### [Directions]
Each line from the line containing "simp [forward]" through the last line of the entries is to be reproduced exactly as it stands.

### [Excerpted data]

-- ==== Sys2Proof/Machine/Core.lean ====
section
/-! DEFINITION. The core as the host runs it. -/

def Sys2Proof.core : Host.Core :=
  { State := Sys2Proof.Machine.State, Fault := Sys2Proof.Machine.Fault
    Refusal := Sys2Proof.Machine.Refusal, step := Sys2Proof.Machine.step
    reset := Sys2Proof.Machine.State.reset }
end

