/-- GATE_DISPATCH of an undecided letter: LATE_DECISION to pocket 0, whose fill rises with the notices of its new value and of FEED_HOLD; no in-flight count changes and no drain completes; an engine that waited for a record begins it (R113, R114, R118, R148). Of an empty slot: UNTRACKED, pocket 0's fill rises with the notices of its new value and of FEED_HOLD, and an UNTRACKED_DISPATCH notice carries the gate master, the slot and the new fill; no record is made; at 4095 the fill stays and raises no notice of its own (R113, R115). -/
def Obligations.DispatchWithoutDecision : Prop :=
  (∀ (s : State) (slot : BitVec 8) (m : MasterNo) (l : Letter),
     s.resetLow = false → s.backplane.busy = none → s.gateMaster = some m →
     s.letterBySlot slot = some l → l.state = .collecting ∨ l.state = .awaitPlan →
     ∃ t, exec (.gateDispatch slot) s = .next t ∧
       t.backplane = ⟨none, some ⟨m, some (some (GateWord.word
         ⟨true, 0, .lateDecision, false, false, false, false, false, slot⟩))⟩⟩ ∧
       t.transit = { s.transit with
         letters := s.transit.letters.eraseP (fun x => slotOf x.tag == slot) } ∧
       t.retire = s.retire ++ [⟨s.disposition .lateDecision l, false⟩] ∧
       t.pockets = s.pockets.set 0 { s.pocket 0 with
         fill := if (s.pocket 0).fill < 4095 then (s.pocket 0).fill + 1
                 else (s.pocket 0).fill } ∧
       t.transport = { s.transport with
         feedHold := if (s.pocket 0).fill < 4095 then t.holdLevel else s.transport.feedHold
         stall := if t.transit.letters = [] then none else s.transport.stall } ∧
       s.HeadBegun t ∧
       s.Raised t
         ((s.pocket 0).landingNotices 0 (l.tag.setWidth 32) ++
          (if t.transport.feedHold = s.transport.feedHold then [] else [t.feedHoldNotice])) ∧
       { t with
         backplane := s.backplane, transit := s.transit, transport := s.transport
         pockets := s.pockets, retire := s.retire, chain := s.chain, chainReq := s.chainReq
         notice := s.notice, noticeReq := s.noticeReq } = s) ∧
  (∀ (s : State) (slot : BitVec 8) (m : MasterNo), s.resetLow = false →
     s.backplane.busy = none → s.gateMaster = some m → s.letterBySlot slot = none →
     ∃ t n, exec (.gateDispatch slot) s = .next t ∧
       n = (if (s.pocket 0).fill < 4095 then (s.pocket 0).fill + 1 else (s.pocket 0).fill) ∧
       t.backplane = ⟨none, some ⟨m, some (some (GateWord.word
         ⟨true, 0, .none, false, true, false, false, false, slot⟩))⟩⟩ ∧
       t.pockets = s.pockets.set 0 { s.pocket 0 with fill := n } ∧
       t.transport = { s.transport with
         feedHold := if (s.pocket 0).fill < 4095 then t.holdLevel else s.transport.feedHold } ∧
       s.Raised t
         ((if (s.pocket 0).fill < 4095 ∧ (s.pocket 0).threshold ≠ 0 ∧
               n = (s.pocket 0).threshold then
             [⟨.pocketNearFull, 0#8, 0#4, 0#4, BitVec.ofNat 16 n, 0xFFFFFFFF#32, 0#24⟩]
           else []) ++
         (if (s.pocket 0).fill < 4095 ∧ (s.pocket 0).capacity = some n then
             [⟨.pocketFull, 0#8, 0#4, 0#4, BitVec.ofNat 16 n, 0xFFFFFFFF#32, 0#24⟩]
           else []) ++
         (if t.transport.feedHold = s.transport.feedHold then [] else [t.feedHoldNotice]) ++
         [⟨.untrackedDispatch, m.setWidth 8, 0#4, 0#4, slot.setWidth 16, BitVec.ofNat 32 n,
           0#24⟩]) ∧
       { t with
         backplane := s.backplane, transport := s.transport, pockets := s.pockets
         notice := s.notice, noticeReq := s.noticeReq } = s)
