/-- Only the transit list changes. -/
@[simp] theorem setLetters_frame (ls : List Letter) (s : State) :
    (s.setLetters ls).pending = s.pending ∧ (s.setLetters ls).resetLow = s.resetLow ∧
    (s.setLetters ls).cb = s.cb ∧ (s.setLetters ls).master = s.master ∧
    (s.setLetters ls).backplane = s.backplane ∧ (s.setLetters ls).port = s.port ∧
    (s.setLetters ls).noticeReq = s.noticeReq ∧ (s.setLetters ls).chainReq = s.chainReq ∧
    (s.setLetters ls).planReq = s.planReq ∧ (s.setLetters ls).plan = s.plan ∧
    (s.setLetters ls).transport = s.transport ∧ (s.setLetters ls).stations = s.stations ∧
    (s.setLetters ls).pockets = s.pockets ∧ (s.setLetters ls).sweep = s.sweep ∧
    (s.setLetters ls).chain = s.chain ∧ (s.setLetters ls).retire = s.retire ∧
    (s.setLetters ls).cmd = s.cmd ∧ (s.setLetters ls).notice = s.notice := by
  simp [State.setLetters]

/-- Only the notice unit's request changes. -/
@[simp] theorem presentNotice_frame (a : MemAccess) (s : State) :
    (s.presentNotice a).pending = s.pending ∧ (s.presentNotice a).resetLow = s.resetLow ∧
    (s.presentNotice a).cb = s.cb ∧ (s.presentNotice a).master = s.master ∧
    (s.presentNotice a).backplane = s.backplane ∧ (s.presentNotice a).port = s.port ∧
    (s.presentNotice a).chainReq = s.chainReq ∧ (s.presentNotice a).planReq = s.planReq ∧
    (s.presentNotice a).plan = s.plan ∧ (s.presentNotice a).transport = s.transport ∧
    (s.presentNotice a).transit = s.transit ∧ (s.presentNotice a).stations = s.stations ∧
    (s.presentNotice a).pockets = s.pockets ∧ (s.presentNotice a).sweep = s.sweep ∧
    (s.presentNotice a).chain = s.chain ∧ (s.presentNotice a).retire = s.retire ∧
    (s.presentNotice a).cmd = s.cmd ∧ (s.presentNotice a).notice = s.notice := by
  simp [State.presentNotice]

/-- Only the chain engine's request changes. -/
@[simp] theorem presentChain_frame (j : Job) (a : MemAccess) (s : State) :
    (s.presentChain j a).pending = s.pending ∧ (s.presentChain j a).resetLow = s.resetLow ∧
    (s.presentChain j a).cb = s.cb ∧ (s.presentChain j a).master = s.master ∧
    (s.presentChain j a).backplane = s.backplane ∧ (s.presentChain j a).port = s.port ∧
    (s.presentChain j a).noticeReq = s.noticeReq ∧ (s.presentChain j a).planReq = s.planReq ∧
    (s.presentChain j a).plan = s.plan ∧ (s.presentChain j a).transport = s.transport ∧
    (s.presentChain j a).transit = s.transit ∧ (s.presentChain j a).stations = s.stations ∧
    (s.presentChain j a).pockets = s.pockets ∧ (s.presentChain j a).sweep = s.sweep ∧
    (s.presentChain j a).chain = s.chain ∧ (s.presentChain j a).retire = s.retire ∧
    (s.presentChain j a).cmd = s.cmd ∧ (s.presentChain j a).notice = s.notice := by
  simp [State.presentChain]

/-- Only the plan loader's request changes. -/
@[simp] theorem presentPlan_frame (a : MemAccess) (s : State) :
    (s.presentPlan a).pending = s.pending ∧ (s.presentPlan a).resetLow = s.resetLow ∧
    (s.presentPlan a).cb = s.cb ∧ (s.presentPlan a).master = s.master ∧
    (s.presentPlan a).backplane = s.backplane ∧ (s.presentPlan a).port = s.port ∧
    (s.presentPlan a).noticeReq = s.noticeReq ∧ (s.presentPlan a).chainReq = s.chainReq ∧
    (s.presentPlan a).plan = s.plan ∧ (s.presentPlan a).transport = s.transport ∧
    (s.presentPlan a).transit = s.transit ∧ (s.presentPlan a).stations = s.stations ∧
    (s.presentPlan a).pockets = s.pockets ∧ (s.presentPlan a).sweep = s.sweep ∧
    (s.presentPlan a).chain = s.chain ∧ (s.presentPlan a).retire = s.retire ∧
    (s.presentPlan a).cmd = s.cmd ∧ (s.presentPlan a).notice = s.notice := by
  simp [State.presentPlan]

/-- Only the notice unit's request and the port's mark change. -/
@[simp] theorem withdrawNotice_frame (s : State) :
    (s.withdrawNotice).pending = s.pending ∧ (s.withdrawNotice).resetLow = s.resetLow ∧
    (s.withdrawNotice).cb = s.cb ∧ (s.withdrawNotice).master = s.master ∧
    (s.withdrawNotice).backplane = s.backplane ∧ (s.withdrawNotice).chainReq = s.chainReq ∧
    (s.withdrawNotice).planReq = s.planReq ∧ (s.withdrawNotice).plan = s.plan ∧
    (s.withdrawNotice).transport = s.transport ∧ (s.withdrawNotice).transit = s.transit ∧
    (s.withdrawNotice).stations = s.stations ∧ (s.withdrawNotice).pockets = s.pockets ∧
    (s.withdrawNotice).sweep = s.sweep ∧ (s.withdrawNotice).chain = s.chain ∧
    (s.withdrawNotice).retire = s.retire ∧ (s.withdrawNotice).cmd = s.cmd ∧
    (s.withdrawNotice).notice = s.notice := by
  simp [State.withdrawNotice]

/-- Only the chain engine's request and the port's mark change. -/
@[simp] theorem withdrawChain_frame (s : State) :
    (s.withdrawChain).pending = s.pending ∧ (s.withdrawChain).resetLow = s.resetLow ∧
    (s.withdrawChain).cb = s.cb ∧ (s.withdrawChain).master = s.master ∧
    (s.withdrawChain).backplane = s.backplane ∧ (s.withdrawChain).noticeReq = s.noticeReq ∧
    (s.withdrawChain).planReq = s.planReq ∧ (s.withdrawChain).plan = s.plan ∧
    (s.withdrawChain).transport = s.transport ∧ (s.withdrawChain).transit = s.transit ∧
    (s.withdrawChain).stations = s.stations ∧ (s.withdrawChain).pockets = s.pockets ∧
    (s.withdrawChain).sweep = s.sweep ∧ (s.withdrawChain).chain = s.chain ∧
    (s.withdrawChain).retire = s.retire ∧ (s.withdrawChain).cmd = s.cmd ∧
    (s.withdrawChain).notice = s.notice := by
  simp [State.withdrawChain]

/-- Only the plan loader's request and the port's mark change. -/
@[simp] theorem withdrawPlan_frame (s : State) :
    (s.withdrawPlan).pending = s.pending ∧ (s.withdrawPlan).resetLow = s.resetLow ∧
    (s.withdrawPlan).cb = s.cb ∧ (s.withdrawPlan).master = s.master ∧
    (s.withdrawPlan).backplane = s.backplane ∧ (s.withdrawPlan).noticeReq = s.noticeReq ∧
    (s.withdrawPlan).chainReq = s.chainReq ∧ (s.withdrawPlan).plan = s.plan ∧
    (s.withdrawPlan).transport = s.transport ∧ (s.withdrawPlan).transit = s.transit ∧
    (s.withdrawPlan).stations = s.stations ∧ (s.withdrawPlan).pockets = s.pockets ∧
    (s.withdrawPlan).sweep = s.sweep ∧ (s.withdrawPlan).chain = s.chain ∧
    (s.withdrawPlan).retire = s.retire ∧ (s.withdrawPlan).cmd = s.cmd ∧
    (s.withdrawPlan).notice = s.notice := by
  simp [State.withdrawPlan]

/-- Only the notice unit changes. -/
@[simp] theorem setMemoryFlag_frame (s : State) :
    (setMemoryFlag s).pending = s.pending ∧ (setMemoryFlag s).resetLow = s.resetLow ∧
    (setMemoryFlag s).cb = s.cb ∧ (setMemoryFlag s).master = s.master ∧
    (setMemoryFlag s).backplane = s.backplane ∧ (setMemoryFlag s).port = s.port ∧
    (setMemoryFlag s).noticeReq = s.noticeReq ∧ (setMemoryFlag s).chainReq = s.chainReq ∧
    (setMemoryFlag s).planReq = s.planReq ∧ (setMemoryFlag s).plan = s.plan ∧
    (setMemoryFlag s).transport = s.transport ∧ (setMemoryFlag s).transit = s.transit ∧
    (setMemoryFlag s).stations = s.stations ∧ (setMemoryFlag s).pockets = s.pockets ∧
    (setMemoryFlag s).sweep = s.sweep ∧ (setMemoryFlag s).chain = s.chain ∧
    (setMemoryFlag s).retire = s.retire ∧ (setMemoryFlag s).cmd = s.cmd := by
  simp [setMemoryFlag]

/-- Only the notice unit changes. -/
@[simp] theorem setGuardFlag_frame (s : State) :
    (setGuardFlag s).pending = s.pending ∧ (setGuardFlag s).resetLow = s.resetLow ∧
    (setGuardFlag s).cb = s.cb ∧ (setGuardFlag s).master = s.master ∧
    (setGuardFlag s).backplane = s.backplane ∧ (setGuardFlag s).port = s.port ∧
    (setGuardFlag s).noticeReq = s.noticeReq ∧ (setGuardFlag s).chainReq = s.chainReq ∧
    (setGuardFlag s).planReq = s.planReq ∧ (setGuardFlag s).plan = s.plan ∧
    (setGuardFlag s).transport = s.transport ∧ (setGuardFlag s).transit = s.transit ∧
    (setGuardFlag s).stations = s.stations ∧ (setGuardFlag s).pockets = s.pockets ∧
    (setGuardFlag s).sweep = s.sweep ∧ (setGuardFlag s).chain = s.chain ∧
    (setGuardFlag s).retire = s.retire ∧ (setGuardFlag s).cmd = s.cmd := by
  simp [setGuardFlag]

/-- Only the notice unit changes. -/
@[simp] theorem setAttn_frame (b : Bool) (s : State) :
    (setAttn b s).pending = s.pending ∧ (setAttn b s).resetLow = s.resetLow ∧
    (setAttn b s).cb = s.cb ∧ (setAttn b s).master = s.master ∧
    (setAttn b s).backplane = s.backplane ∧ (setAttn b s).port = s.port ∧
    (setAttn b s).noticeReq = s.noticeReq ∧ (setAttn b s).chainReq = s.chainReq ∧
    (setAttn b s).planReq = s.planReq ∧ (setAttn b s).plan = s.plan ∧
    (setAttn b s).transport = s.transport ∧ (setAttn b s).transit = s.transit ∧
    (setAttn b s).stations = s.stations ∧ (setAttn b s).pockets = s.pockets ∧
    (setAttn b s).sweep = s.sweep ∧ (setAttn b s).chain = s.chain ∧
    (setAttn b s).retire = s.retire ∧ (setAttn b s).cmd = s.cmd := by
  simp [setAttn]

/-- Only the notice unit changes. -/
@[simp] theorem setArmed_frame (b : Bool) (s : State) :
    (setArmed b s).pending = s.pending ∧ (setArmed b s).resetLow = s.resetLow ∧
    (setArmed b s).cb = s.cb ∧ (setArmed b s).master = s.master ∧
    (setArmed b s).backplane = s.backplane ∧ (setArmed b s).port = s.port ∧
    (setArmed b s).noticeReq = s.noticeReq ∧ (setArmed b s).chainReq = s.chainReq ∧
    (setArmed b s).planReq = s.planReq ∧ (setArmed b s).plan = s.plan ∧
    (setArmed b s).transport = s.transport ∧ (setArmed b s).transit = s.transit ∧
    (setArmed b s).stations = s.stations ∧ (setArmed b s).pockets = s.pockets ∧
    (setArmed b s).sweep = s.sweep ∧ (setArmed b s).chain = s.chain ∧
    (setArmed b s).retire = s.retire ∧ (setArmed b s).cmd = s.cmd := by
  simp [setArmed]

/-- Only the notice unit changes. -/
@[simp] theorem setMask_frame (m : BitVec 8) (s : State) :
    (setMask m s).pending = s.pending ∧ (setMask m s).resetLow = s.resetLow ∧
    (setMask m s).cb = s.cb ∧ (setMask m s).master = s.master ∧
    (setMask m s).backplane = s.backplane ∧ (setMask m s).port = s.port ∧
    (setMask m s).noticeReq = s.noticeReq ∧ (setMask m s).chainReq = s.chainReq ∧
    (setMask m s).planReq = s.planReq ∧ (setMask m s).plan = s.plan ∧
    (setMask m s).transport = s.transport ∧ (setMask m s).transit = s.transit ∧
    (setMask m s).stations = s.stations ∧ (setMask m s).pockets = s.pockets ∧
    (setMask m s).sweep = s.sweep ∧ (setMask m s).chain = s.chain ∧
    (setMask m s).retire = s.retire ∧ (setMask m s).cmd = s.cmd := by
  simp [setMask]

/-- Only the transit list's assembly changes. -/
@[simp] theorem setAssembly_frame (a : EntryAssembly) (s : State) :
    (setAssembly a s).pending = s.pending ∧ (setAssembly a s).resetLow = s.resetLow ∧
    (setAssembly a s).cb = s.cb ∧ (setAssembly a s).master = s.master ∧
    (setAssembly a s).backplane = s.backplane ∧ (setAssembly a s).port = s.port ∧
    (setAssembly a s).noticeReq = s.noticeReq ∧ (setAssembly a s).chainReq = s.chainReq ∧
    (setAssembly a s).planReq = s.planReq ∧ (setAssembly a s).plan = s.plan ∧
    (setAssembly a s).transport = s.transport ∧ (setAssembly a s).stations = s.stations ∧
    (setAssembly a s).pockets = s.pockets ∧ (setAssembly a s).sweep = s.sweep ∧
    (setAssembly a s).chain = s.chain ∧ (setAssembly a s).retire = s.retire ∧
    (setAssembly a s).cmd = s.cmd ∧ (setAssembly a s).notice = s.notice := by
  simp [setAssembly]

/-- Only the memory port changes. -/
@[simp] theorem freePort_frame (s : State) :
    (freePort s).pending = s.pending ∧ (freePort s).resetLow = s.resetLow ∧
    (freePort s).cb = s.cb ∧ (freePort s).master = s.master ∧
    (freePort s).backplane = s.backplane ∧ (freePort s).noticeReq = s.noticeReq ∧
    (freePort s).chainReq = s.chainReq ∧ (freePort s).planReq = s.planReq ∧
    (freePort s).plan = s.plan ∧ (freePort s).transport = s.transport ∧
    (freePort s).transit = s.transit ∧ (freePort s).stations = s.stations ∧
    (freePort s).pockets = s.pockets ∧ (freePort s).sweep = s.sweep ∧
    (freePort s).chain = s.chain ∧ (freePort s).retire = s.retire ∧ (freePort s).cmd = s.cmd ∧
    (freePort s).notice = s.notice := by
  simp [freePort]

/-- Only the backplane port changes. -/
@[simp] theorem respond_frame (m : MasterNo) (a : Option (Option Word)) (s : State) :
    (respond m a s).pending = s.pending ∧ (respond m a s).resetLow = s.resetLow ∧
    (respond m a s).cb = s.cb ∧ (respond m a s).master = s.master ∧
    (respond m a s).port = s.port ∧ (respond m a s).noticeReq = s.noticeReq ∧
    (respond m a s).chainReq = s.chainReq ∧ (respond m a s).planReq = s.planReq ∧
    (respond m a s).plan = s.plan ∧ (respond m a s).transport = s.transport ∧
    (respond m a s).transit = s.transit ∧ (respond m a s).stations = s.stations ∧
    (respond m a s).pockets = s.pockets ∧ (respond m a s).sweep = s.sweep ∧
    (respond m a s).chain = s.chain ∧ (respond m a s).retire = s.retire ∧
    (respond m a s).cmd = s.cmd ∧ (respond m a s).notice = s.notice := by
  simp [respond]

/-- Only the backplane port changes. -/
@[simp] theorem respondWord_frame (m : MasterNo) (w : Word) (s : State) :
    (respondWord m w s).pending = s.pending ∧ (respondWord m w s).resetLow = s.resetLow ∧
    (respondWord m w s).cb = s.cb ∧ (respondWord m w s).master = s.master ∧
    (respondWord m w s).port = s.port ∧ (respondWord m w s).noticeReq = s.noticeReq ∧
    (respondWord m w s).chainReq = s.chainReq ∧ (respondWord m w s).planReq = s.planReq ∧
    (respondWord m w s).plan = s.plan ∧ (respondWord m w s).transport = s.transport ∧
    (respondWord m w s).transit = s.transit ∧ (respondWord m w s).stations = s.stations ∧
    (respondWord m w s).pockets = s.pockets ∧ (respondWord m w s).sweep = s.sweep ∧
    (respondWord m w s).chain = s.chain ∧ (respondWord m w s).retire = s.retire ∧
    (respondWord m w s).cmd = s.cmd ∧ (respondWord m w s).notice = s.notice := by
  simp [respondWord]

/-- Only the backplane port changes. -/
@[simp] theorem forward_frame (a : Access) (r : Region) (s : State) :
    (forward a r s).pending = s.pending ∧ (forward a r s).resetLow = s.resetLow ∧
    (forward a r s).cb = s.cb ∧ (forward a r s).master = s.master ∧
    (forward a r s).port = s.port ∧ (forward a r s).noticeReq = s.noticeReq ∧
    (forward a r s).chainReq = s.chainReq ∧ (forward a r s).planReq = s.planReq ∧
    (forward a r s).plan = s.plan ∧ (forward a r s).transport = s.transport ∧
    (forward a r s).transit = s.transit ∧ (forward a r s).stations = s.stations ∧
    (forward a r s).pockets = s.pockets ∧ (forward a r s).sweep = s.sweep ∧
    (forward a r s).chain = s.chain ∧ (forward a r s).retire = s.retire ∧
    (forward a r s).cmd = s.cmd ∧ (forward a r s).notice = s.notice := by
  simp [forward]

/-! ### What the updates write -/

@[simp] theorem setPocket_pockets (s : State) (p : PocketIx) (x : Pocket) :
    (s.setPocket p x).pockets = s.pockets.set p.val x p.isLt := rfl

@[simp] theorem setStation_stations (s : State) (st : StationIx) (x : Station) :
    (s.setStation st x).stations = s.stations.set st.val x st.isLt := rfl

@[simp] theorem setLetters_transit (s : State) (ls : List Letter) :
    (s.setLetters ls).transit = { s.transit with letters := ls } := rfl

@[simp] theorem presentNotice_noticeReq (s : State) (a : MemAccess) :
    (s.presentNotice a).noticeReq = .present .noticeWord a := rfl

@[simp] theorem presentChain_chainReq (s : State) (j : Job) (a : MemAccess) :
    (s.presentChain j a).chainReq =
      if s.atMemory .chain then s.chainReq else .present j a := rfl

@[simp] theorem presentPlan_planReq (s : State) (a : MemAccess) :
    (s.presentPlan a).planReq = .present .planRead a := rfl

@[simp] theorem withdrawNotice_written (s : State) :
    s.withdrawNotice.noticeReq = .reset ∧
      s.withdrawNotice.port = s.port.map (Granted.abandonedBy .notice) := ⟨rfl, rfl⟩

### [Completed exercise]
  simp [forward]

/-! ### What the updates write -/

@[simp] theorem setPocket_pockets (s : State) (p : PocketIx) (x : Pocket) :
    (s.setPocket p x).pockets = s.pockets.set p.val x p.isLt := rfl

@[simp] theorem setStation_stations (s : State) (st : StationIx) (x : Station) :
    (s.setStation st x).stations = s.stations.set st.val x st.isLt := rfl

@[simp] theorem setLetters_transit (s : State) (ls : List Letter) :
    (s.setLetters ls).transit = { s.transit with letters := ls } := rfl

@[simp] theorem presentNotice_noticeReq (s : State) (a : MemAccess) :
    (s.presentNotice a).noticeReq = .present .noticeWord a := rfl

@[simp] theorem presentChain_chainReq (s : State) (j : Job) (a : MemAccess) :
    (s.presentChain j a).chainReq =
      if s.atMemory .chain then s.chainReq else .present j a := rfl

@[simp] theorem presentPlan_planReq (s : State) (a : MemAccess) :
    (s.presentPlan a).planReq = .present .planRead a := rfl

@[simp] theorem withdrawNotice_written (s : State) :
    s.withdrawNotice.noticeReq = .reset ∧
      s.withdrawNotice.port = s.port.map (Granted.abandonedBy .notice) := ⟨rfl, rfl⟩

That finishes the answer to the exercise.